**WHAT THIS TASK INVOLVES**. Show every line from the entries that follow which holds the word "closeRound".

Collected data entries

————————

-- ==== Sys2Proof/Machine/Requests.lean ====
section
/-!
DEFINITION. Requests on the control core and the text engine (ch 2, ch 8): output records and their release, host-assisted
exchanges, the prompt, and the end of a request.
-/

namespace Sys2Proof.Machine

/-! ## Output records -/

/-- An output record's 512 bits (Table 8-5). -/
def OutRec.word (o : OutRec) : Nat :=
  withPar (leNat (fitBytes 48 o.text) * 2 ^ 128 + o.tag % 2 ^ 16 * 2 ^ 112 + o.slot % 2 ^ 14 * 2 ^ 98 + o.kind * 2 ^ 94
    + b2n o.end_ * 2 ^ 93 + b2n o.fix * 2 ^ 92 + b2n o.cut * 2 ^ 91 + b2n o.fin * 2 ^ 90 + o.text.length * 2 ^ 84
    + o.token % 2 ^ 21 * 2 ^ 63 + o.produced % 2 ^ 32 * 2 ^ 31) 8 7 0

/-- The 64 or 32 bytes of a record as it is relayed (Table 14-8). -/
def Rec.bytes : Rec → List Byte
  | .comp c _ => leBytes 32 (c.word 0)
  | .output o => leBytes 64 o.word
  | .event e => leBytes 32 e.word

/-- A record of a request that runs at the target of its session's move goes to the source, and is kept until it is
acknowledged (R129). -/
def State.relayRec (s : State) (i : Nat) (to_ : RelayTo) (r : Request) (x : Rec) : State :=
  let n := s.own.relaySeq.getD (s.handleOf i) 0 + 1
  let s1 := s.sendMove to_.peer r.part (moveHeader to_.handle (s.handleOf i) 6 0 0 0 0 n) x.bytes
  { s1 with own := { s1.own with
    relaySeq := s1.own.relaySeq.put (s.handleOf i) n
    relays := s1.own.relays ++ [{ seq := n, peer := to_.peer, handle := to_.handle, guest := s.handleOf i, part := r.part, body := x }] } }

/-- An output record of request `r` posted on its ring (R184), or relayed. -/
def State.postOut (s : State) (r : Request) (o : OutRec) : State :=
  match r.relay with
  | some to_ => s.relayRec r.idx to_ r (.output o)
  | none => if s.gen r.cmd.fn = r.cmd.gen then s.post (ringKey r.cmd.fn 3 r.ring) (.output o) else s

/-- A completion of request `r`, posted or relayed. -/
def State.postReq (s : State) (r : Request) (x : Completion) : State :=
  match r.relay with
  | some to_ => s.relayRec r.idx to_ r (.comp x r.cmd.lc)
  | none => s.send r.cmd x

/-- Released characters cut into records of at most 48 bytes, never dividing one (R184): `cur` the record being filled. -/
def packChrs : List Chr → List Chr → List (List Chr)
  | [], cur => [cur]
  | c :: t, cur =>
    if 48 < (chrBytes (cur ++ [c])).length then cur :: packChrs t [c] else packChrs t (cur ++ [c])

/-- The TEXT records of characters `cs` of request `r`: the last carries END, CUT and FIN as given. -/
def textRecs (r : Request) (slot token : Nat) (cs : List Chr) (end_ cut fin : Bool) : List OutRec :=
  let ps := packChrs cs []
  ps.mapIdx (fun k p =>
    let last := k + 1 == ps.length
    { text := chrBytes p, tag := r.cmd.tag, slot, kind := 1, end_ := end_ && last, fix := p.any (·.fix)
      cut := cut && last, fin := fin && last, token, produced := r.produced })

/-- Bytes `b` appended to a request's output stream (R184, R187, R188): what is released, the request with what is held
back and withheld, and how many subparts were replaced. With `last` an incomplete subpart is replaced. -/
def Request.push (r : Request) (ss : List (List Byte)) (b : List Byte) (last : Bool) : Request × List Chr × Nat :=
  if r.cut then (r, [], 0)
  else
    let all := r.heldOut ++ b
    let d := decodeText last r.outOff all
    let cs := r.unrel ++ d.1
    let fixes := (d.1.filter (·.fix)).length
    let off := r.outOff + (all.length - d.2.length)
    match stopFind ss cs with
    | some (a, e) =>
      ({ r with heldOut := [], outOff := off, unrel := [], cut := true
                discarded := (cs.length - e) + b2n (!d.2.isEmpty) }, cs.take a, fixes)
    | none =>
      let keep := stopHold ss cs
      ({ r with heldOut := d.2, outOff := off, unrel := cs.drop (cs.length - keep) }, cs.take (cs.length - keep), fixes)

/-- Everything still held is released (R189). -/
def Request.drain (r : Request) : Request × List Chr × Nat :=
  let d := decodeText true r.outOff r.heldOut
  let cs := if r.cut then [] else r.unrel ++ d.1
  ({ r with heldOut := [], unrel := [] }, cs, if r.cut then 0 else (d.1.filter (·.fix)).length)
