-- ==== Sys2Proof/Machine/Rounds.lean ====
section
/-!
DEFINITION. Lanes and the messages of a step (ch 6): what a lane holds, the messages the half sends, the marks of requests,
the closing of a round, revival misses and the round interval.
-/

namespace Sys2Proof.Machine

/-! ## Lanes -/

/-- A lane that has not been enabled. -/
def LaneHalf.blank : LaneHalf :=
  { step := none, last := none, shown := 0, held := none, ivals := [], lastOpen := none, stopping := false, timer := false
    prev := none }

/-- Lane `n` on half `h`. -/
def State.laneH (s : State) (h n : Nat) : LaneHalf := s.sched.lanes.getD (8 * h + n) LaneHalf.blank

/-- `s` with lane `n` of half `h` set. -/
def State.setLane (s : State) (h n : Nat) (l : LaneHalf) : State :=
  { s with sched := { s.sched with lanes := s.sched.lanes.put (8 * h + n) l } }

/-- Subindex `sub` of lane `n`'s entry (Table 6-10). -/
def State.laneF (s : State) (n sub : Nat) : Nat := s.dval (0x2210 + n) sub

/-- The profile of lane `n`, none when it is not loaded. -/
def State.laneProf (s : State) (n : Nat) : Option Profile := s.profs.get? (s.laneF n 2)

/-- Layers of lane `n`'s profile. -/
def State.laneLayers (s : State) (n : Nat) : Nat := ((s.laneProf n).map (·.layers)).getD 0

/-- Is endpoint `e` in lane `n`'s peer mask? -/
def State.inMask (s : State) (n e : Nat) : Bool := bitN (s.laneF n 3) e

/-- The step in flight of lane `n` on half `h`. -/
def State.stepOf (s : State) (h n : Nat) : Option Step := (s.laneH h n).step

/-- That step changed by `f`. -/
def State.updStep (s : State) (h n : Nat) (f : Step → Step) : State :=
  let l := s.laneH h n
  s.setLane h n { l with step := l.step.map f }

/-- Does half `h` answer layer-0 opens HELD: HOLD, or maintenance holds the lanes (R149, R397)? -/
def State.lanesHeld (s : State) (h : Nat) : Bool := s.inHold h || s.maint.st != 0

/-- The request of slot `k` in a step. -/
def Step.req (st : Step) (k : Nat) : Option InReq := st.reqs.find? (fun r => r.slot == k)

/-- Request `k` of the step changed by `f`. -/
def Step.upd (st : Step) (k : Nat) (f : InReq → InReq) : Step :=
  { st with reqs := st.reqs.map (fun r => if r.slot = k then f r else r) }

/-! ## Messages -/

/-- A message of type `mtype` sent to every peer of lane `n`'s mask on the partition 0 stream (R304). -/
def State.toPeers (s : State) (n mtype : Nat) (body : List Byte) : State :=
  (List.range 64).foldl (fun t e => if s.inMask n e then t.sendMsg e 0 mtype 1 body else t) s

/-- A data block with its check value; an empty one has none. -/
def block (b : List Byte) : List Byte := if b.isEmpty then [] else withCrc b false

/-- The code of a mark in OUTPUT (Table 6-5). -/
def Mark.code : Mark → Nat
  | .data => 0
  | .deferred => 1
  | .cancelled => 2
  | .poisoned => 3
  | .integrity => 4

/-- ROUND_CLOSE (Table 6-6). -/
def State.sendClose (s : State) (h n seq layer kind nout nmark code : Nat) : State :=
  s.toPeers n 5 (leBytes 16 (withPar (code * 2 ^ 18 + nmark % 2 ^ 14 * 2 ^ 22 + nout % 2 ^ 14 * 2 ^ 36 + h * 2 ^ 50 + n * 2 ^ 51
    + kind * 2 ^ 54 + layer * 2 ^ 56 + seq % 2 ^ 64 * 2 ^ 64) 2 1 0))

/-- OUTPUT of request `r` in the step `st` (Table 6-5) to the endpoint that sent its last QKV, for layer 0 the opener. -/
def State.sendOutput (s : State) (st : Step) (r : InReq) (mark : Nat) (data : List Byte) : State :=
  s.sendMsg r.sender r.part 4 3 (leBytes 16 (withPar (mark * 2 ^ 26 + r.ntok * 2 ^ 30 + r.slot * 2 ^ 42 + st.layer * 2 ^ 56
    + st.seq % 2 ^ 64 * 2 ^ 64) 2 1 0) ++ block data)

/-- A roster entry (Table 6-3). -/
def InReq.entry (r : InReq) : List Byte :=
  leBytes 16 (withPar (r.part * 2 ^ 62 + b2n r.lc * 2 ^ 68 + b2n r.sel * 2 ^ 69 + r.ntok * 2 ^ 70 + r.pos % 2 ^ 32 * 2 ^ 82
    + r.slot * 2 ^ 114) 2 1 0)

/-- ROSTER (Table 6-3). -/
def State.sendRoster (s : State) (h n : Nat) (st : Step) : State :=
  s.toPeers n 2 (leBytes 16 (withPar (st.reqs.length * 2 ^ 46 + h * 2 ^ 60 + n * 2 ^ 61 + st.seq % 2 ^ 64 * 2 ^ 64) 2 1 0)
    ++ block (st.reqs.flatMap InReq.entry ++ st.reqs.flatMap (fun r => r.ids.flatMap (leBytes 4))))

/-- Is the open's header whole: its parity, and its rsvd field zero? -/
def openOk (hdr : BitVec 256) : Bool := parOk hdr.toNat 4 3 0 && zeroBits hdr 134 4

/-! ## The round interval (R112) -/

/-- An open of lane `n` is admitted at `t`: the interval since the one before is kept, at most 64. -/
def LaneHalf.opened (l : LaneHalf) (t : Nat) : LaneHalf :=
  { l with
    ivals := match l.lastOpen with
      | some u => ((t - u) :: l.ivals).take 64
      | none => l.ivals
    lastOpen := some t }

/-- Tr in ns: the mean of the intervals kept, none before the first. -/
def LaneHalf.tr (l : LaneHalf) : Option Nat :=
  if l.ivals.isEmpty then none else some (rneDiv (l.ivals.foldl (· + ·) 0) l.ivals.length)

/-! ## Marks -/

/-- The event of a revival miss at layer `l` of the request of slot `k`, once for each run (R114). -/
def State.missEvent (s : State) (k l : Nat) : State :=
  match s.sess.slots.get? k with
  | none => s
  | some r =>
    let s0 := s.count 0x8310 5 1
    if r.missRun then s0
    else (s0.updReq k (fun x => { x with missRun := true })).raise 0x2030 r.part r.half (w2 (s.handleOf r.idx) ++ [l])

/-- The output or mark of request `k` of the open round is sent. -/
def State.markSent (s : State) (h n k : Nat) (data : Bool) : State :=
  s.updStep h n (fun st =>
    let st1 := st.upd k (fun r => { r with outSent := true })
    { st1 with nout := st.nout + b2n data, nmark := st.nmark + b2n (!data) })

/-- The mark of a request that takes no further part sent in place of its output, in an open layer round whose output it has
not sent (R142). -/
def State.sendMark (s : State) (h n k : Nat) : State :=
  match s.stepOf h n with
  | none => s
  | some st =>
    match st.req k with
    | none => s
    | some r =>
      if st.roundOpen ∧ !st.selPhase ∧ !r.outSent ∧ r.mark ≠ .data then (s.sendOutput st r r.mark.code []).markSent h n k false
      else s

/-- The mark of request `k` is fixed (R142): its unplaced splits leave the queues, its Proofs' results are discarded, and
the mark goes out. A mark that is fixed stays. -/
def State.fixMark (s : State) (h n k : Nat) (m : Mark) : State :=
  match (s.stepOf h n).bind (·.req k) with
  | none => s
  | some r =>
    if r.mark ≠ .data then s
    else
      let s1 := (s.withdraw h n k).updStep h n (fun st => st.upd k (fun r => { r with mark := m }))
      let s2 : State := { s1 with integ := { s1.integ with proofs := s1.integ.proofs.mapV (fun _ x =>
        if x.half = h ∧ x.lane = n ∧ x.slot = k then { x with discard := true } else x) } }
      (s2.endExchs k [3, 4]).sendMark h n k

/-- A drop-out (R141): counted, its mark DEFERRED. -/
def State.dropOut (s : State) (h n k : Nat) : State := (s.count 0x8220 6 1).fixMark h n k .deferred

/-! ## Rounds begin and close -/

/-- The round just opened begins (R140, R142, R114): in a layer round, requests whose layer is not resident miss it, and
marks go out. -/
def State.beginRound (s : State) (h n : Nat) : State :=
  match s.stepOf h n with
  | none => s
  | some st =>
    let s1 := s.updStep h n (fun x =>
      { x with nout := 0, nmark := 0, reqs := x.reqs.map (fun r => { r with arrived := false, outSent := false, q := [], splits := [] }) })
    if st.selPhase then s1
    else
      st.reqs.foldl (fun t r =>
        if r.mark = .data ∧ (t.ent r.idx).reslayers ≤ st.layer then (t.missEvent r.slot st.layer).fixMark h n r.slot .deferred
        else t.sendMark h n r.slot) s1

/-- Is the outcome of `r` fixed: a mark, GRAMMAR_DEAD, a selected token, or no selection needed once its last output is sent
(R147)? `l` the layers of the profile. -/
def Step.fixed (st : Step) (l : Nat) (r : InReq) : Bool :=
  r.mark != .data || r.dead ||
    (if r.sel then r.token.isSome else st.selPhase || (decide (l ≤ st.layer + 1) && r.outSent))

/-- Is the open round over: every request of a layer round has sent its output or mark, and in the selection phase every outcome is fixed
(R148)? -/
def Step.roundDone (st : Step) (l : Nat) : Bool :=
  st.roundOpen && (if st.selPhase then st.reqs.all (st.fixed l) else st.reqs.all (·.outSent))

/-- Does the step need a further open: another layer, or the selection phase? `l` the layers of the profile. -/
def Step.needsOpen (st : Step) (l : Nat) : Bool :=
  !st.selPhase && (decide (st.layer + 1 < l) || st.reqs.any (fun r => r.sel && r.mark == .data))

/-- The round of lane `n` on half `h` closes: ROUND_CLOSE, and the timer waits for the next open (R141). -/
def State.closeRound (s : State) (h n : Nat) : State :=
  match s.stepOf h n with
  | none => s
  | some st =>
    let s1 := (s.count 0x8220 3 1).sendClose h n st.seq (if st.selPhase then 0 else st.layer) (b2n st.selPhase) st.nout st.nmark 0
    let l := s1.laneH h n
    s1.setLane h n { l with step := some { st with roundOpen := false }, timer := st.needsOpen (s.laneLayers n) }

/-- The lane's open round is closed once it is over. -/
def State.tryClose (s : State) (h n : Nat) : State :=
  match s.stepOf h n with
  | some st => if st.roundDone (s.laneLayers n) then s.closeRound h n else s
  | none => s

end Sys2Proof.Machine
end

————————

**PROBLEM SOLUTION**.
def State.closeRound (s : State) (h n : Nat) : State :=
  | some st => if st.roundDone (s.laneLayers n) then s.closeRound h n else s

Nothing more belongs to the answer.